By any chance have you moved your battery to the back of the car? Might want to make sure you don't have any cuts in any wires going to the back of the car touching body panels if so.
 
Thanks for all the info!!!! I have an amp kit that I didn't need so im gonna use it to run a new wire and im gonna check the harness to see if I damaged anything.
 
^^ Id get the alternator checked as well, just to be sure it was not damaged. I rewired my alternator with 4 awg wire. The wire goes from the alt to the large fuse box on the passenger side of the engine bay, and its not very difficult to remove the old wire and replace. Im attaching a link to a post by another user who has done the rewire:http://www.dsmtuners.com/forums/articles-electrical-wiring/319463-re-wiring-your-alternator-4-awg.html

I did mine differently though. First, I did not crimp my ring terminals on, I soldered them on, and used heat shrink so that the terminals are well covered, for obvious reasons. Also, I unloomed my harness, removed the old alt wire, and put the 4 awg wire inside the harness in place of the old wire, which I recommend.
 
Thanks for the link!!! I have 8 ga wire....will that be enough or should I double up? I have enough to run two wires
 
Factory is two 8ga wires.

Could be a combination of two contributors. Short/maxed out alt output and heat from manifold pushed it to red hot. In stock configuration, the charge wires run to the loom under the radiator, across, and into the fusebox. If that link did not blow, then you have a dead short somewhere along the path between the alt and fusebox (if it is a short, which I don't think it is because the car was functioning and the link between the charge wires and the battery didn't blow). In stock configuration, the fusebox is between the battery and alt, check the fusebox, if it was hot enough at your alt and was coming from the battery, the plastic on the fusebox should be a molten mess right now.

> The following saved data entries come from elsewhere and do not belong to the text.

/-- JAL. -/
def State.jal (s : State) (x : ExecUnit) (rd : Reg) (off : BitVec 21) : State :=
  s.instr x (fun u t s => s.putThread u { t.set rd (BitVec.ofNat 64 (t.pc + 4)) with pc := (BitVec.ofNat 64 t.pc + 4 * off.signExtend 64).toNat })

/-- JALR: the target is formed before rd is written. -/
def State.jalr (s : State) (x : ExecUnit) (rd ra : Reg) (imm : BitVec 16) : State :=
  s.instr x (fun u t s => s.putThread u { t.set rd (BitVec.ofNat 64 (t.pc + 4)) with pc := (t.reg ra + 4 * sext imm).toNat })

/-! ### Control registers (R337) -/

/-- The value of a control register; none where the number is not listed. -/
def State.csr (s : State) (u : Nat) (t : Thread) (n : Nat) : Option Nat :=
  match n with
  | 0x000 => some u
  | 0x001 => some t.fold
  | 0x002 => some t.vf
  | 0x003 => some s.clk.dtc
  | 0x004 => some t.cycles
  | 0x005 => some t.moveClass
  | 0x006 => some (if u < 512 then s.rd (K.DRV_MOVER_RATE (clusterOf u)) else 0)
  | 0x007 => some (if u < 512 then s.leaveOf u else 0)
  | 0x008 => some t.moveSrc
  | 0x020 => some t.excCause
  | 0x021 => some t.excPc
  | n => if 0x010 ≤ n ∧ n ≤ 0x017 then some (s.rd (K.LOM_MARKS_RX (n - 0x010))) else none

/-- CSRR. -/
def State.csrr (s : State) (x : ExecUnit) (rd _ra : Reg) (imm : BitVec 16) : State :=
  s.instr x (fun u t s =>
    match s.csr u t imm.toNat with
    | none => s.exception u X.ILLEGAL
    | some v => if u < 512 ∧ (imm.toNat = 0x020 ∨ imm.toNat = 0x021) then s.exception u X.PRIV
      else s.putThread u ((t.set rd (BitVec.ofNat 64 v)).next))

/-- CSRW: MOVECLASS and MOVESRC for all, FOLD for Croft; every other listed register is not writable. -/
def State.csrw (s : State) (x : ExecUnit) (_rd ra : Reg) (imm : BitVec 16) : State :=
  s.instr x (fun u t s =>
    let v := t.num ra
    match imm.toNat % 4096 with
    | 0x005 => if 1 < v then s.exception u X.ILLEGAL else s.putThread u { t.next with moveClass := v }
    | 0x008 => if 2 ^ 17 ≤ v then s.exception u X.ILLEGAL else s.putThread u { t.next with moveSrc := v }
    | 0x001 =>
      if u < 512 then s.exception u X.PRIV
      else if 1023 < v then s.exception u X.ILLEGAL else s.putThread u { t.next with fold := v }
    | n => if (s.csr u t n).isSome then s.exception u X.PRIV else s.exception u X.ILLEGAL)

/-! ### Messages of fabric operations (R338 to R343) -/

/-- The fewest TLPs of at most `n` octets that cover the range: (address, length); none crosses a 4 KiB boundary (PRESUMED, the base specification's
rule for memory requests; log entry 141). -/
def cuts (n : Nat) : Nat → Nat → Nat → List (Nat × Nat)
  | 0, _, _ => []
  | k + 1, a, len =>
    if len = 0 then [] else
    let l := min len (min n (4096 - a % 4096))
    (a, l) :: cuts n k (a + l) (len - l)

/-- The messages of a read: whole lines, 8,192 bytes each at most; in the HOST space TLPs within the read request size `mrrs` (R339). -/
def readPieces (mrrs space a len : Nat) : List (Nat × Nat) :=
  if space = 1 then cuts mrrs (len / max 1 mrrs + len / 4096 + 3) a len
  else
    let a0 := a / 64 * 64
    let n := ceilDiv (a + len) 64 * 64 - a0
    (List.range (ceilDiv n 8192)).map (fun i => (a0 + 8192 * i, min 8192 (n - 8192 * i)))

/-- The messages of a write: a partial first line, whole lines, a partial last line; in the HOST space TLPs within the payload size `mps`
(R339, R343). -/
def writePieces (mps space a len : Nat) : List (Nat × Nat) :=
  if space = 1 then cuts mps (len / max 1 mps + len / 4096 + 3) a len
  else
    let first := if a % 64 = 0 ∧ 64 ≤ len then 0 else min len (64 - a % 64)
    let whole := (len - first) / 64 * 64
    let last := len - first - whole
    (if first = 0 then [] else [(a, first)])
      ++ (List.range (ceilDiv whole 8192)).map (fun i => (a + first + 8192 * i, min 8192 (whole - 8192 * i)))
      ++ (if last = 0 then [] else [(a + first + whole, last)])

/-- The engine status of a STATUS (R173, R342). -/
def engineStatus (status : Nat) : Nat := [0, 9, 7, 2, 6, 8, 4, 5].getD status 9

/-- The function of a pool VF: its PF's port and its number, where an upstream port's range holds it (R363). -/
def State.vfFunc (s : State) (v : Nat) : Option (Nat × Nat) :=
  (s.rolePorts 1).findSome? (fun p =>
    let b := s.rd (K.TFB_PF_VF_BASE p)
    if b ≤ v ∧ v < b + s.rd (K.TFB_PF_TOTAL_VFS p) then some (p, v - b + 1) else none)

/-- A pool VF. -/
def State.vf (s : State) (v : Nat) : Vf := Sparse.get (fun _ => {}) s.tfb.vfs v

/-- The PF of a port. -/
def State.pf (s : State) (p : Nat) : Pf := Sparse.get (fun _ => {}) s.tfb.pfs p

/-- The port of a function. -/
def funcPort : Func → Nat
  | .pf p => p
  | .vf p _ => p

/-- The upstream link is in L1. -/
def State.inL1 (s : State) (p : Nat) : Bool :=
  let c := bits (s.rd (K.PRT_LINK_STATE p)) 23 16
  c == 0x14 || c == 0x15

/-- Send something toward the host of a port; a link in L1 leaves it first (R386). -/
def State.hostSend (s : State) (f : Func) (o : Output) : State :=
  if s.inL1 (funcPort f) then { s with tfb := { s.tfb with asleep := s.tfb.asleep ++ [((funcPort f), f, o)] } } else s.emit o

/-- The octets of a function's Smallest Translation Unit (R389).  PRESUMED from the base specification: a VF has its PF's. -/
def State.atsUnit (s : State) (f : Func) : Nat := 4096 * 2 ^ (s.pf (funcPort f)).cfg.stu

/-- The translation of a host address for a function whose ATS Enable is set (R389): none while it is missing. -/
def State.atsLookup (s : State) (f : Func) (a : Nat) : Option Nat :=
  let u := s.atsUnit f
  (s.tfb.atc.find? (fun e => e.1 == f && e.2.1 == a / u)).map (fun e => e.2.2 * u + a % u)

A stock alternator should not be able to produce enough current to cook those lines though, otherwise they would have to be fused at the terminal to protect against fires. Heat from your manifold is a more likely suspect.
 
I got some info from a buddy of mine that it might have been the nut. He told me that if the nut gets loose at the alternator it can cook the wires. Got the new wire hooked up and everything seems to be fine. Need to get a multimeter and see if im getting 12v from the alt to the fuse box
 
^^^If youre wanting to check for voltage there because your windows and stuff are only working when the car is running, the problem is that the fuse between the alternator and battery is blown, which of course you will find with the multimeter.:thumb:
 
I didn't read all of the original posts. But there's 2 reasons for it to be so hot it glows. High resistance which is bad and short to ground. Either way the wire is done now its been to hot and now the copper will be brittle. Run a new wire from the alternator to the fuse box or wherever it terminates on your car and call it a day.
 
I agree with brian, run yourself a new power wire and make sure THE GROUNDS ARE GOOD. Resistance is the culprit, in whatever form it takes.
Do "The Big 3" wiring upgrade. New feed of good size, 2-4 ga, from the alternator to the battery fuse. New ground to the block and frame and I run an extra ground to the alternator itself. All big gauge wire.
 
It sounds to me like the wire from the fuse block to the alternator is corroded creating a ton of resistance therefore heating up. the fuse isn't blown so it can't be a short to ground the only other logical explanation is poor conductivity.